As a Native American bartender, she also sees education regarding alcohol as part of her mission, including dismantling harmful stereotypes and raising visibility for her community.
Darren Greenspon, Sommelier, Kai Restaurant
Phoenix, AZ (Inspirations: Pima and Maricopa tribes)
At Kai, a restaurant located in the Sheraton Grand at Wild Horse Pass, the menu spotlights seasonal ingredients farmed on the nearby Gila River reservation, which houses two Indigenous groups, the Pima and Maricopa tribes.
Kai, which means “seed” in the Pima language, also features items from the Native Seed/SEARCH Foundation, a Tucson-based nonprofit dedicated to preserving ancient lines of Native American seeds that would otherwise be extinct.

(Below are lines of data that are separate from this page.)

-- ==== Sys2Proof/Machine/Fabric.lean ====
section
/-! DEFINITION. Where things are: dies and distances (R20, R23), routes between modules (R258), latencies (R233, R251),
landing points (R252), and the place that a global address names (R86, R222 to R224, R416), with reads and writes of
module memory. -/

namespace Sys2Proof.Machine

/-! ### Dies and latencies -/

/-- The C-die of a physical core (R23). -/
def dieOf (phys : Nat) : Nat := phys / 26

/-- The distance of two numbers. -/
def dist (a b : Nat) : Nat := (a - b) + (b - a)

/-- Manhattan distance of two C-dies in the 6 by 8 mesh (R233). -/
def hops (a b : Nat) : Nat := dist (a / 8) (b / 8) + dist (a % 8) (b % 8)

/-- The C-dies attached to an E-die (R20). -/
def attached (e : Nat) : List Nat :=
  match e with
  | 0 => List.range 8
  | 1 => (List.range 6).map fun r => 8 * r + 7
  | 2 => (List.range 8).map fun c => 40 + c
  | _ => (List.range 6).map fun r => 8 * r

/-- The first of a list with the least value of a measure. -/
def argMin (f : Nat → Nat) (l : List Nat) : Option Nat :=
  match l with
  | [] => none
  | a :: r =>
    match argMin f r with
    | none => some a
    | some b => if f b < f a then some b else some a

/-- The C-die attached to an E-die that lies nearest a die, the lowest number on a tie (R252). -/
def nearestAttached (e die : Nat) : Nat := (argMin (fun d => hops d die) (attached e)).getD 0

/-- Nanoseconds as core cycles, rounded up (R13, R233). -/
def State.ns (s : State) (n : Nat) : Nat := if s.slow then 3 * n else (33 * n + 9) / 10

/-- Signal latency between two places of one module, given as die and core (R251). -/
def State.sigLatency (s : State) (coreA coreB : Option Nat) (dieA dieB : Nat) : Nat :=
  if coreA.isSome && coreA == coreB then s.ns 20
  else if dieA = dieB then s.ns 40
  else s.ns (60 + 10 * hops dieA dieB)

/-- Signal latency over a route of h hops (R251). -/
def State.sigRemote (s : State) (h : Nat) : Nat := s.ns (600 + 350 * h)

/-! ### Routes (R256, R258) -/

/-- Whether a Kollek port of this module carries traffic. -/
def State.portOk (s : State) (p : Nat) : Bool :=
  match s.kol.ports[p]? with
  | some x => x.up && x.inRoutes
  | none => false

/-- Whether a module is in the domain map. -/
def State.inMap (s : State) (m : Nat) : Bool :=
  if s.kol.inDomain then s.kol.members.any fun x => x.num == m else m == s.kol.module

/-- The port to another member of the own group (R256). -/
def localPort (n d : Nat) : Nat := (n % 8 ^^^ d % 8) - 1

/-- The port to the same position in another group (R256). -/
def globalPort (n d : Nat) : Nat := 8 + (n / 8 ^^^ d / 8) - 1

/-- The module number that a port leads to from a module (R256); a spare port gives none. -/
def portPartner (n p : Nat) : Option Nat :=
  if p < 7 then some (n - n % 8 + (n % 8 ^^^ (p + 1)))
  else if 8 ≤ p ∧ p < 15 then some (8 * (n / 8 ^^^ (p - 7)) + n % 8)
  else none

/-- Whether the link at a port of a member is healthy (R258): one of this module by its own port, one between two others as
it has been reported. -/
def State.linkOk (s : State) (a p : Nat) : Bool :=
  if a = s.kol.module then s.portOk p
  else match portPartner a p with
    | some b => if b = s.kol.module then s.portOk p else s.kol.links.contains (a, p) || s.kol.links.contains (b, p)
    | none => false

/-- The link between two members of one group, and between the same position of two groups. -/
def State.localOk (s : State) (a b : Nat) : Bool := s.linkOk a (localPort a b)
/-- The global link between two members. -/
def State.globalOk (s : State) (a b : Nat) : Bool := s.linkOk a (globalPort a b)

/-- The route from this module to another, as its first port and its hops, in the order of R258. -/
def State.route (s : State) (d : Nat) : Option (Nat × Nat) :=
  let n := s.kol.module
  let same := n / 8 == d / 8
  let at_ (g x : Nat) : Nat := 8 * g + x
  let others (own far : Nat) : List Nat := (List.range 8).filter fun x => x != own && x != far
  let one : Option (Nat × Nat) :=
    if same then (if s.localOk n d then some (localPort n d, 1) else none)
    else if s.globalOk n d then
      (if n % 8 = d % 8 then some (globalPort n d, 1)
       else if s.localOk (at_ (d / 8) (n % 8)) d then some (globalPort n d, 2) else none)
    else none
  let two : Option (Nat × Nat) :=
    if same then
      ((others (n % 8) (d % 8)).find? fun x => s.localOk n (at_ (n / 8) x) && s.localOk (at_ (n / 8) x) d).map
        fun x => (localPort n x, 2)
    else if n % 8 != d % 8 && s.localOk n (at_ (n / 8) (d % 8)) && s.globalOk (at_ (n / 8) (d % 8)) d then
      some (localPort n (d % 8), 2)
    else none
  let three : Option (Nat × Nat) :=
    [7, 15].findSome? fun p =>
      if !s.portOk p then none
      else match (s.kol.ports[p]?).bind fun x => x.partner with
        | some m =>
          if m = d then some (p, 1)
          else if m / 8 = d / 8 then (if s.localOk m d then some (p, 2) else none)
          else if m % 8 = d % 8 && s.globalOk m d then some (p, 2) else none
        | none => none
  let four : Option (Nat × Nat) :=
    if same then
      ((others (n / 8) (n / 8)).find? fun y => s.globalOk n (at_ y (n % 8))
        && s.localOk (at_ y (n % 8)) (at_ y (d % 8)) && s.globalOk (at_ y (d % 8)) d).map fun y => (globalPort n (8 * y), 3)
    else
      ((others (n % 8) (n % 8)).find? fun x => s.localOk n (at_ (n / 8) x)
        && s.globalOk (at_ (n / 8) x) (at_ (d / 8) x) && (x == d % 8 || s.localOk (at_ (d / 8) x) d)).map
        fun x => (localPort n x, 3)
  match one, two, three, four with
  | some r, _, _, _ => some r
  | _, some r, _, _ => some r
  | _, _, some r, _ => some r
  | _, _, _, r => r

For the drinks program, “everything we use, we try to source as local as possible,” says Greenspon (who is not Indigenous American). For the cocktail program, that means working with a forager to acquire certain ingredients. “We take mesquite beans, which the Indigenous grind into flour for bread, and boil them into a sweetener for some of the cocktails, as opposed to agave or simple syrup or honey,” he says. Saltbush, a local plant with a naturally salty flavor, also is foraged. “We’ll dry the leaves and grind them with a mortar and pestle, and use it on the rim of a Margarita as opposed to salt.”
Jake Keyes, Owner and Brewer, Skydance Brewing
Oklahoma City, OK (Iowa Nation tribe)
For Keyes, building Skydance Brewing was a bittersweet homage to his father, an avid home brewer. During his college years, Keyes began working in a brewery, eventually becoming manager.

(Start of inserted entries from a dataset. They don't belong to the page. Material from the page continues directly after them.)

/-! ### Effects at issue -/

/-- A V instruction put in flight. -/
def startV (k : Ctx) (c : CoreSt) (job : VJob) (srcs : List GRange) (dst : Option GRange) (rings : List Nat) :
    CoreSt :=
  { c with
    vFree := k.cycle + job.groups
    vjobs := c.vjobs ++ [job]
    engines := c.engines ++ [{ mclock := false, srcs := srcs, dst := dst, relSrc := k.cycle + job.groups
                               relDst := k.cycle + job.groups + job.lat, rings := rings }]
    nextJob := c.nextJob + 1 }

/-- The effect of a V instruction that issues. -/
def applyV (k : Ctx) (c0 : CoreSt) (op : VOp) (c : CoreSt) : CoreSt :=
  match vFields c0 op, rngFields c0 op with
  | some f, _ =>
    if f.len = 0 then { c with vFree := k.cycle + 1 }
    else
      let dst := vDst k c0 f
      let srcs := vSrcs k c0 f
      let n := vLength f
      let lanes := vLanes f dst srcs
      let spads := srcs.filter fun s => !isAcc k c0 s
      let job : VJob :=
        { id := c.nextJob, bundle := c0.pc, op := op, at_ := k.cycle, len := n, lanes := lanes
          groups := groupsFor n lanes, lat := if isLoad f then 1 else vLatency f.code, dst := dst
          srcs := srcs.map fun s => (s, isAcc k c0 s), runStep := k.runStep c0, module := k.module }
      startV k c job (spads.filterMap fun s => s.range (srcCount f false n))
        (dst.bind fun d => d.range (dstCount f n srcs dst)) (srcs.flatMap releases)
  | none, some f =>
    if f.len = 0 then { c with vFree := k.cycle + 1 }
    else
      let d := mkOpnd k.module c0 .producer (resolveHandle c0 .v f.h)
      let lanes := rngLanes d
      let job : VJob :=
        { id := c.nextJob, bundle := c0.pc, op := op, at_ := k.cycle, len := f.len, lanes := lanes
          groups := groupsFor f.len lanes, lat := 16, dst := some d, srcs := [], ctr := c0.counter f.ctr
          runStep := k.runStep c0, module := k.module }
      startV k c job [] (d.range f.len) []
  | none, none => c

/-- The occupancy of a skipped V instruction (R221). -/
def skipV (k : Ctx) (c0 : CoreSt) (op : VOp) (code : FCode) (c : CoreSt) : CoreSt :=
  let o : Nat :=
    if code == .illegalOp || code == .badHandle then 1
    else match vFields c0 op, rngFields c0 op with
      | some f, _ =>
        if f.code == .vperm then 128 * (vLength f / 16384)
        else groupsFor f.len (vLanes f (vDst k c0 f) (vSrcs k c0 f))
      | none, some f => groupsFor f.len (rngLanes (mkOpnd k.module c0 .producer (resolveHandle c0 .v f.h)))
      | none, none => 0
  match op with
  | .nop => c
  | _ => { c with vFree := max c.vFree (k.cycle + max 1 o) }

/-! ### Element functions (R132, R137 to R145, R215) -/

/-- The working format of elementwise arithmetic (R132): none for integer sources. -/
inductive Working where
  | exact | flt (f : FloatFmt) (code : Nat)
deriving DecidableEq, Repr

/-- The table of R132; part formats of complex operands. `acc` says that a source is an accumulator operand. -/
def workingOf (srcs : List Nat) (dst : Nat) (acc : Bool) : Working :=
  let all := dst :: srcs
  let anyInt := srcs.any fmtInt
  let mx := srcs.any fmtMX || fmtMX dst
  if srcs.all fmtInt then .exact
  else if all.any (fun f => fmtBits f == 32) || acc || anyInt
      || (all.contains 0x01 && (all.contains 0x02 || mx)) then .flt fp32 0x00
  else if all.contains 0x01 && all.all (fun f => f == 0x01 || (0x03 ≤ f && f ≤ 0x07) || fmtInt f) then .flt fp16 0x01
  else .flt bf16 0x02

/-- A value written to a destination: R39, or unchanged when the destination has the working format (R40). -/
def writeElem (d : Desc) (working : Option Nat) (v : Val) : Nat :=
  let f := fmtPart d.fmt
  encodeElem f (d.keepInf || working == some f) v

/-- Elementwise arithmetic on exact or widened values. -/
def arith (code : VCode) (a b c : Val) : Val :=
  match code with
  | .vadd => a.add b
  | .vsub => a.add b.neg
  | .vmul => a.mul b
  | .vfma => (a.mul b).add c
  | .vmax => a.max b
  | .vmin => a.min b
  | _ => match a with | .nan => .nan | v => v.abs

/-- A comparison of VCMP (R45, R140). -/
def vcmpRel (rel : Nat) (a b : Val) : Bool :=
  match rel with
  | 0 => a.eq b
  | 1 => !(a.eq b)
  | 2 => a.lt b
  | 3 => a.lt b || a.eq b
  | 4 => b.lt a
  | _ => b.lt a || a.eq b

/-- The activation of R137. -/
def activate (act : Nat) (v : Val) : Val :=
  match act with
  | 0 => v
  | 1 => relu v
  | _ => let r := relu v; if (Val.ofInt 6).lt r then Val.ofInt 6 else r
where
  relu (v : Val) : Val :=
    match v with
    | .nan => .nan
    | v => if (Val.fin false 0 0).lt v then v else .fin false 0 0

/-- The activation of an exact integer. -/
def activateInt (act : Nat) (i : Int) : Int :=
  match act with
  | 0 => i
  | 1 => max i 0
  | _ => sat i 0 6

/-- An INT64 from its two words (R138). -/
def int64Of (lo hi : Nat) : Int := sext (lo % 2 ^ 32 + 2 ^ 32 * (hi % 2 ^ 32)) 64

“My dad would come in and drink beer, and we’d talk about how we wanted to open a place like that,” Keyes recalls. When his father passed away, “I decided right then and there I’d start my brewery and not just talk about it for the rest of my life.” While the pandemic slowed his plans, the brewery opened in October 2021.
IPAs are a particular focus, and many of the whimsical beer names connect to Indigenous culture or tell a story. Fancy Dance, his best seller, refers to “a dance we have in our pow-wow,” he explains, while Skoden, a triple IPA, refers to a Native slang term popularized by the Reservation Dogs TV series that means “Let’s go then!”
“Most of the people who drink our beer are non-Native.” Keynes notes. “This is our way to share the culture and demystify it and make the culture more approachable for people.”
Rik Mazzetti, Chairman Rincon Economic Development Corporation, (3R Brewery)
San Diego, CA (Rincon Band of Luiseño tribe)
Named for the Indigenous trail known as Rincon Reservation Road, this is Southern California’s first Native American owned and operated brewery on tribal land. In 2019 the brewery rebranded as “3R Brewery” and opened a tasting room off the reservation, in Ocean Beach.
The brewery makes eight core beers, including “Rez Dog” Hefeweizen; hazy and clarified IPAs; and a seasonal beer made with local fruit created to serve at the annual August fiesta, a gathering for all the surrounding reservations.
Looking ahead, 3R is planning to farm hops within the reservation. “We just got clearance from our tribal council that will give us 10 acres,” Mazzetti says. “Now we’re investigating what hops grow best in this environment.” While all of 3R’s beers already are made using water from the reservation’s aquifer, reservation-grown hops would be the crowning achievement.
“This is paramount for us, giving back to our tribe,” Mazzetti says. “Not only on a monetary basis, but that the product is something we can be proud of….We want everyone on the reservation to be proud to say, it’s our beer, it’s Indian-owned, it’s 100% from ingredients on the reservation. We’re very happy about that.”